I work for a yarn company, and we're working on selecting images to put into our handknitting sweater pattern booklets as well as in our ads.

The background of one of our sweaters has Tide and SOS boxes very visible. Photoshopping is not really an option in many of the photographs because of the reflection. 

There are some images without the Tide or SOS in the background, but the "higher-ups" at my company prefer the "look" of the sweater in the photos with the Tide and SOS. 

Basically, my question is: Is it legal to use these images without any prior permission from Tide and/or SOS? 

Can anyone point me in any direction where I might find written information about this sort of thing? We have a meeting tomorrow morning and I'd like to present this to them if it will be a problem.

Here is a link to part of one of the images.

Thanks for your help.


----------



## skieur (Nov 6, 2008)

First, it appears to be very easy to edit the boxes out of the photo in Photoshop.  You are not violating any trademarks by having the boxes with Tide and SOS in the photo, but it gets more complicated.  The question becomes: "Could something negative be construed about Tide or SOS, by the photos or their use?"  Most likely not, but it would probably be better to get permission to be on the safe side.

skieur


----------



## craig (Nov 6, 2008)

Contact "Tide" I am sure they will not be happy about it. Keep in mind that legal matters should be directed toward lawyers. Not photographers.

Love & Bass


----------



## skieur (Nov 6, 2008)

craig said:


> Contact "Tide" I am sure they will not be happy about it. Keep in mind that legal matters should be directed toward lawyers.
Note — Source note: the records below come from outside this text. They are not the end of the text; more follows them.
/-- In DORMANT and SHELF the engines are stopped, no sleep is due, no settling runs and the head is cleared; SHELF is undocked
and takes no scan; STANDBY does not drive the motor (R60, R84, R174, R143, R1, R182). -/
abbrev PowerLaw (s : State) : Prop :=
  (asleep s = true →
      s.suction.demand = none ∧ s.head.attached = false ∧ s.power.sleepDue = none ∧ s.power.settlingUntil = none ∧
        s.power.dwellSince = none ∧
        (∀ p : Port, (engineOf s p).inProcess = none ∧ (engineOf s p).waiting = [] ∧ (engineOf s p).sending = none)) ∧
    (s.power.mode = .shelf → docked s = false ∧ s.scan.nextStart = none ∧ s.scan.inProgress = none) ∧
    (s.power.mode = .standby → men s = false)

/-! ### What a step leaves unchanged -/

/-- The blocks of State. -/
inductive Block where
  | clock | scan | account | tables | budget | suction | head | dirt | bin | charge | faults | ports | store | power
  deriving DecidableEq, Repr

/-- A block stands the same in two states. -/
def Block.same (b : Block) (s t : State) : Prop :=
  match b with
  | .clock => t.clock = s.clock
  | .scan => t.scan = s.scan
  | .account => t.account = s.account
  | .tables => t.tables = s.tables
  | .budget => t.budget = s.budget
  | .suction => t.suction = s.suction
  | .head => t.head = s.head
  | .dirt => t.dirt = s.dirt
  | .bin => t.bin = s.bin
  | .charge => t.charge = s.charge
  | .faults => t.faults = s.faults
  | .ports => t.ports = s.ports
  | .store => t.store = s.store
  | .power => t.power = s.power

/-- Nothing but the named blocks differs: the queue of commands and every other block stand as they stood. -/
def OnlyChanges (l : List Block) (s t : State) : Prop :=
  t.pending = s.pending ∧ t.tornCount = s.tornCount ∧ ∀ b : Block, b ∉ l → b.same s t

/-! ### Requests -/

/-- The request of a command passes steps 2 and 3 of R166: the engines run, its port's previous request is not in process, the settling
interval is over; and a row that says it processes a request received before is that request's (log entry 8). -/
def judged (s : State) (c : Instr) : Bool :=
  !asleep s && claimed s c && !((requestOf c).any (portBusy s)) && !settling s

/-- The answer to a request taken without a clamp, with a payload. -/
def okReply (p : Payload) : Reply := ⟨.ok, p, false⟩

/-- A refusal without a payload. -/
def refusal (c : Code) : Reply := ⟨c, .empty, false⟩

/-- An INVOKE of gate `n` passes steps 6 to 8 of R169 unclamped: tier, present, payload length and bounds. -/
def gateOpen (s : State) (n : Nat) (r : Req) (arg : Nat) : Bool :=
  effTier s r ≤ (gateAt s n).tierLimit && (gateAt s n).present && r.fits &&
    ((gateAt s n).bound.all fun b => b.lo ≤ arg && arg ≤ b.hi)

/-- An INVOKE of gate `n` with an argument `arg` passes steps 6 to 8 of R169 and is judged with the argument `v`: the argument itself
inside the bounds, and the bound it lies beyond under CLAMP. -/
def GateTakes (s : State) (n : Nat) (r : Req) (arg v : Nat) : Prop :=
  effTier s r ≤ (gateAt s n).tierLimit ∧ (gateAt s n).present = true ∧ r.fits = true ∧
    ((gateAt s n).bound = none ∧ v = arg ∨
      ∃ b, (gateAt s n).bound = some b ∧ b.lo ≤ b.hi ∧
        (b.lo ≤ arg ∧ arg ≤ b.hi ∧ v = arg ∨
          b.policy = .clamp ∧ (arg < b.lo ∧ v = b.lo ∨ b.hi < arg ∧ v = b.hi)))

/-- The commands that may lower the bin fill count (R110). -/
def lowersFill : Instr → Bool
  | .evacDone _ _ | .binReset _ | .writeBin _ _ _ | .powerOnReset _ _ => true
  | _ => false

/-- The commands that may unlatch a fault entry (R148): a CLEAR, a disabling, or a reset. -/
def unlatches : Instr → Bool
  | .clear _ _ | .writeFault _ _ _ _ | .powerOnReset _ _ | .serviceReset _ _ => true
  | _ => false

/-- The marks that a valid frame on a port leaves: the head port's mark and silence timer (R81), the dock port's bad-frame count
(R135), the handle silence timer (R151). -/
def LinkMarks (p : Port) (s t : State) : Prop :=
  t.head = (if p = .head then { s.head with frameSeen := true, silentSince := s.clock } else s.head) ∧
    t.charge = (if p = .dock then { s.charge with badFrames := 0 } else s.charge) ∧
    t.faults = (if p = .handle then { s.faults with handleSince := s.clock } else s.faults)

/-- The port engines but one, and the gate table, stand as they stood. -/
def OtherPortsKept (p : Port) (s t : State) : Prop :=
  t.ports.gates = s.ports.gates ∧ ∀ q : Port, q ≠ p → engineOf t q = engineOf s q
Not photographers.
> 
> Love & Bass


 
True, but unfortunately a further complication is that there are very few really good photo rights lawyers that really know that area of the law extremely well.

skieur


----------



## craig (Nov 6, 2008)

skieur said:


> True, but unfortunately a further complication is that there are very few really good photo rights lawyers that really know that area of the law extremely well.
> 
> skieur




Tide & Proctor Gamble have excellent advice help. Generally you do not need to know photo rights extremely well. It is more of a case of yes or no. If you get into contract deals that is where the line gets blurred.

Love & Bass


----------



## SbutterAMfly (Nov 11, 2008)

Thanks for your help guys. 

We were able to settle on using an image that we can crop the Tide/SOS out of. So we don't have to bother with contacting them or dealing with any possible legal work. Just to be safe.


----------